» Problem to work on
Retype, word for word, each line between the lines holding "structure RefPair where" and "formPassed : Bool := false", inclusive, and leave the rest of the data alone.

↓

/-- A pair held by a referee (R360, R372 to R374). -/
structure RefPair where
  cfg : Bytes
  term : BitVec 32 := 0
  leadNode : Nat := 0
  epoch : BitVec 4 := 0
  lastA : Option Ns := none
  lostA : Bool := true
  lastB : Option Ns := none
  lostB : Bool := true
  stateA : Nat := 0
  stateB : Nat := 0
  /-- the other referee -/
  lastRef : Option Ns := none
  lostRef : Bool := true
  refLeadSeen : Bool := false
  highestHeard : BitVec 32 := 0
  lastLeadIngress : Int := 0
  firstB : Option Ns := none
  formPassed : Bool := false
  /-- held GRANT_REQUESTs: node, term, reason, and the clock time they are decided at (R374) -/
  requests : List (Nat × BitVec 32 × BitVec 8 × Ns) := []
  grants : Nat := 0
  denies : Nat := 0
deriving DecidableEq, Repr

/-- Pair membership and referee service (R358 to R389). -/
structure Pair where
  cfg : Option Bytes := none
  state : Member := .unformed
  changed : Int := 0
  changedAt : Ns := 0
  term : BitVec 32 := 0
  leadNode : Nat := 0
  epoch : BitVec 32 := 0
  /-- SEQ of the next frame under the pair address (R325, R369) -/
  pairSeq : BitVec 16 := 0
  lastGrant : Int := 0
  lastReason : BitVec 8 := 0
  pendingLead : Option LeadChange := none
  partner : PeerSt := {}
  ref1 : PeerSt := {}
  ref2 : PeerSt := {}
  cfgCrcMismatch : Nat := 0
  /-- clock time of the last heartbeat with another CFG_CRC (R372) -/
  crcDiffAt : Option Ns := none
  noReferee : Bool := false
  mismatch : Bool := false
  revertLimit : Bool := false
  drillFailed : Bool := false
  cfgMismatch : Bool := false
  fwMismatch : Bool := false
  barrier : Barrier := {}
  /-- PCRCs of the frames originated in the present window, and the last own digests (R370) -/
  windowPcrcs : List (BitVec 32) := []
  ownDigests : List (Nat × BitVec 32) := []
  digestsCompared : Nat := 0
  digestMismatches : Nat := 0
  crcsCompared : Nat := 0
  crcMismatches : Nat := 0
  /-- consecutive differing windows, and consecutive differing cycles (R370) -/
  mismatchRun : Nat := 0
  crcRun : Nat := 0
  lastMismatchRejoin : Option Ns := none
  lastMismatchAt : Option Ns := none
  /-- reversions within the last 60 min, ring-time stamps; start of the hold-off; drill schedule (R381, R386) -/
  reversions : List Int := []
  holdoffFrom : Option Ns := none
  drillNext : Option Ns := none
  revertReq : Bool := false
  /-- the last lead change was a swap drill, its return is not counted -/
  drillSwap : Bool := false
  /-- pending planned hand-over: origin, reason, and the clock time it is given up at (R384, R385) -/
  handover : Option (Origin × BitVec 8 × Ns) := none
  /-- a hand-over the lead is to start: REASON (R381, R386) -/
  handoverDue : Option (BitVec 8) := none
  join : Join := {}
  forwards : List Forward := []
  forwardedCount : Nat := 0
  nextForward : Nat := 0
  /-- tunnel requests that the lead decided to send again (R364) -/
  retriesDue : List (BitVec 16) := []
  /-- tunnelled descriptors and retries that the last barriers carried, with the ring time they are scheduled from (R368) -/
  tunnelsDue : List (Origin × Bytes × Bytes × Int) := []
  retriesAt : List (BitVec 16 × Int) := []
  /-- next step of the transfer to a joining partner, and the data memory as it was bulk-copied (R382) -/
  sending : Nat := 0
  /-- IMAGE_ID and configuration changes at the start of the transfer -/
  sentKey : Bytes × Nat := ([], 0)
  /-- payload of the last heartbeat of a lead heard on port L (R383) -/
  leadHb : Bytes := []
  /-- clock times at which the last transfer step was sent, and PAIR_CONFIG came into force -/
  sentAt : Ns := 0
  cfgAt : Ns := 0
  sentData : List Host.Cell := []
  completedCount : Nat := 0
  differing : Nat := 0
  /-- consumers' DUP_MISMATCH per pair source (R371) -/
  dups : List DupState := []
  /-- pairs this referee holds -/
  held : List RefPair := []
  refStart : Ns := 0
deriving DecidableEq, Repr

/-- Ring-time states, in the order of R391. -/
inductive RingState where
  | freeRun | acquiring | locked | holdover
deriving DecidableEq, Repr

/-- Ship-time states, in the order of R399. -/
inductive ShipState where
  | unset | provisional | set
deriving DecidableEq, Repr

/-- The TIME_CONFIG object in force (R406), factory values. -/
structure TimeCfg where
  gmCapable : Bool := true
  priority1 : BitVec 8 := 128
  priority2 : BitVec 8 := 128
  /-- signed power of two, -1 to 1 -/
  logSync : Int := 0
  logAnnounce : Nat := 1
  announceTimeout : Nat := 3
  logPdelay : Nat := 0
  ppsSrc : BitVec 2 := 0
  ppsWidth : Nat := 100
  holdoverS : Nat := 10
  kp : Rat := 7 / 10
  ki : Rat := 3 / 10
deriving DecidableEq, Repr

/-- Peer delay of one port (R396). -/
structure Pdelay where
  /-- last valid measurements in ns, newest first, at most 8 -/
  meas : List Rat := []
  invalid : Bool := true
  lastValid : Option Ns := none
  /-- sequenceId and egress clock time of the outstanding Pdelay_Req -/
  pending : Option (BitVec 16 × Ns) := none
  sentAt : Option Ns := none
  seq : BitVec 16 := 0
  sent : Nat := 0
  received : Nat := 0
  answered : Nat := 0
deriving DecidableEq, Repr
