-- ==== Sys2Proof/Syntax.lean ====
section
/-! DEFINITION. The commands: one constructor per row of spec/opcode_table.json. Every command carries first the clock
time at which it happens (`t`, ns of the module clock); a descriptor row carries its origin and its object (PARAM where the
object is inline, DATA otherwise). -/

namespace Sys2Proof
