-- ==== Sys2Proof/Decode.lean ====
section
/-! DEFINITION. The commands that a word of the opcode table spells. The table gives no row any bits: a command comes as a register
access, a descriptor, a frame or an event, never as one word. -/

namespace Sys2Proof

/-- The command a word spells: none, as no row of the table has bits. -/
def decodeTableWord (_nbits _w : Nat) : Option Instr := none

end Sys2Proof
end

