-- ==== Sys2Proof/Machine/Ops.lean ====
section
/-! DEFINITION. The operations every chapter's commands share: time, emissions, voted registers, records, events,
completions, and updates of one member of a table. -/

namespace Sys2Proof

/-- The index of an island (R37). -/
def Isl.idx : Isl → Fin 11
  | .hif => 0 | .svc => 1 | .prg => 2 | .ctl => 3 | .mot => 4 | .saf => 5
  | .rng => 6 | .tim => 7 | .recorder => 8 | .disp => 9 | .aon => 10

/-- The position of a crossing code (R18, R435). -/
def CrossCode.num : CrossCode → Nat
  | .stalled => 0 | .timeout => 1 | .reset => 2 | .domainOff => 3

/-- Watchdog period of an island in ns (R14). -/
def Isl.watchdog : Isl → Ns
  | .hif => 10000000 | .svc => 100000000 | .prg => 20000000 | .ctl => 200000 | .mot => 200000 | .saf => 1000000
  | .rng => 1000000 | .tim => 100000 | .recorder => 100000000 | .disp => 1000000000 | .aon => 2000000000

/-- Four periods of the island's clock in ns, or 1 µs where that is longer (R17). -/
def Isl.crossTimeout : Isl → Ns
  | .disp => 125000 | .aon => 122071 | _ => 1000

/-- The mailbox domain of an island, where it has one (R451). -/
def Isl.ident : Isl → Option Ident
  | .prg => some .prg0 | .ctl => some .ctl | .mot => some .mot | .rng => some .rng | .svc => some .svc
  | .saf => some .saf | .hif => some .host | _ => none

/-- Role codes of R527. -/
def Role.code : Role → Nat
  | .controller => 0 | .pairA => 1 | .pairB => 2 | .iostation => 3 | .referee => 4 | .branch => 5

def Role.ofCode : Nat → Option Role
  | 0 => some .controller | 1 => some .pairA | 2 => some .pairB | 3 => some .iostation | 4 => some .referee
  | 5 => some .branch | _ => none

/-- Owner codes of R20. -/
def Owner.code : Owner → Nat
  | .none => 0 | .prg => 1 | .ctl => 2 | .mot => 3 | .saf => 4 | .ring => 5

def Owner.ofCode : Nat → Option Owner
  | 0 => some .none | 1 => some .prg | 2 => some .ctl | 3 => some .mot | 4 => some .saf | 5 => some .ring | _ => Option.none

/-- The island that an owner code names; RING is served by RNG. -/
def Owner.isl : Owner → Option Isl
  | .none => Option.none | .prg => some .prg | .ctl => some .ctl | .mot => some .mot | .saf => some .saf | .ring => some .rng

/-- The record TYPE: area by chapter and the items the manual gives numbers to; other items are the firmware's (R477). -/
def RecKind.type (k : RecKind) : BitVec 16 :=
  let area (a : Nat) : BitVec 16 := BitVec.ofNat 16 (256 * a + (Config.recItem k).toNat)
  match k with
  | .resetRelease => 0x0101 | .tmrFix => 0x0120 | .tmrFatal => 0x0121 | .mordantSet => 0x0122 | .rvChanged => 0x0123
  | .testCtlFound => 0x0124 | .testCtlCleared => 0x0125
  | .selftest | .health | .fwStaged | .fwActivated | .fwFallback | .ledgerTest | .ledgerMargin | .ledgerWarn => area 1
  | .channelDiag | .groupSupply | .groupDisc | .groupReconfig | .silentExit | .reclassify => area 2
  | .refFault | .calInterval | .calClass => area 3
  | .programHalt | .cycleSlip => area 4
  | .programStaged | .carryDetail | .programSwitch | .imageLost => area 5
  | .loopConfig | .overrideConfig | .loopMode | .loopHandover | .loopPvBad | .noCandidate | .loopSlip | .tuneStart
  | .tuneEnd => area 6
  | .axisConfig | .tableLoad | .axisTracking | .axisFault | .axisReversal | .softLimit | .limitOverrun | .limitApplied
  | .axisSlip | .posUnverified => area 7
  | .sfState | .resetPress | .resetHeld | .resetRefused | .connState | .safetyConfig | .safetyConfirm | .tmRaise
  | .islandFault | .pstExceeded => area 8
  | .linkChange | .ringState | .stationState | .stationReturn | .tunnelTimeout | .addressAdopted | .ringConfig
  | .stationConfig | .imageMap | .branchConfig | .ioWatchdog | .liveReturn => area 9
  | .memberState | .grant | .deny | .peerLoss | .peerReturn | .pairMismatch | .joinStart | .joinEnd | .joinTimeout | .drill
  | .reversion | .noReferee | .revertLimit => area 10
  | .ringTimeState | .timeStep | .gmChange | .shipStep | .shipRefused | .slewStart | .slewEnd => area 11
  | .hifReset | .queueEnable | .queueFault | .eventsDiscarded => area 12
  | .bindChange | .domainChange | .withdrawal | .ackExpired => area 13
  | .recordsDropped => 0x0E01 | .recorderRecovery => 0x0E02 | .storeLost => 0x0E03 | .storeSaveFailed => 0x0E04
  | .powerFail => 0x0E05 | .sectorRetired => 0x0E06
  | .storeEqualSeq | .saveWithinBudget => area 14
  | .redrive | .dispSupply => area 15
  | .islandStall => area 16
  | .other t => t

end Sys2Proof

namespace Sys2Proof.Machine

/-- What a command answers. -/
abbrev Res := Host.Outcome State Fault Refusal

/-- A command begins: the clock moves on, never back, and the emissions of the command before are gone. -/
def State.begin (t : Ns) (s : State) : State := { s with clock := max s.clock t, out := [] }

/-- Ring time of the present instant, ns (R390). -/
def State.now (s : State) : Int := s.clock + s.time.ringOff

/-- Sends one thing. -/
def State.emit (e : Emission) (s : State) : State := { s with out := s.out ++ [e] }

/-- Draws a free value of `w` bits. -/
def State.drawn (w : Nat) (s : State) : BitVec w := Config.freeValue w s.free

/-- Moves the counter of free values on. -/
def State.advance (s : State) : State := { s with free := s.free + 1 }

↑

» Response below
structure RefPair where
  cfg : Bytes
  term : BitVec 32 := 0
  leadNode : Nat := 0
  epoch : BitVec 4 := 0
  lastA : Option Ns := none
  lostA : Bool := true
  lastB : Option Ns := none
  lostB : Bool := true
  stateA : Nat := 0
  stateB : Nat := 0
  /-- the other referee -/
  lastRef : Option Ns := none
  lostRef : Bool := true
  refLeadSeen : Bool := false
  highestHeard : BitVec 32 := 0
  lastLeadIngress : Int := 0
  firstB : Option Ns := none
  formPassed : Bool := false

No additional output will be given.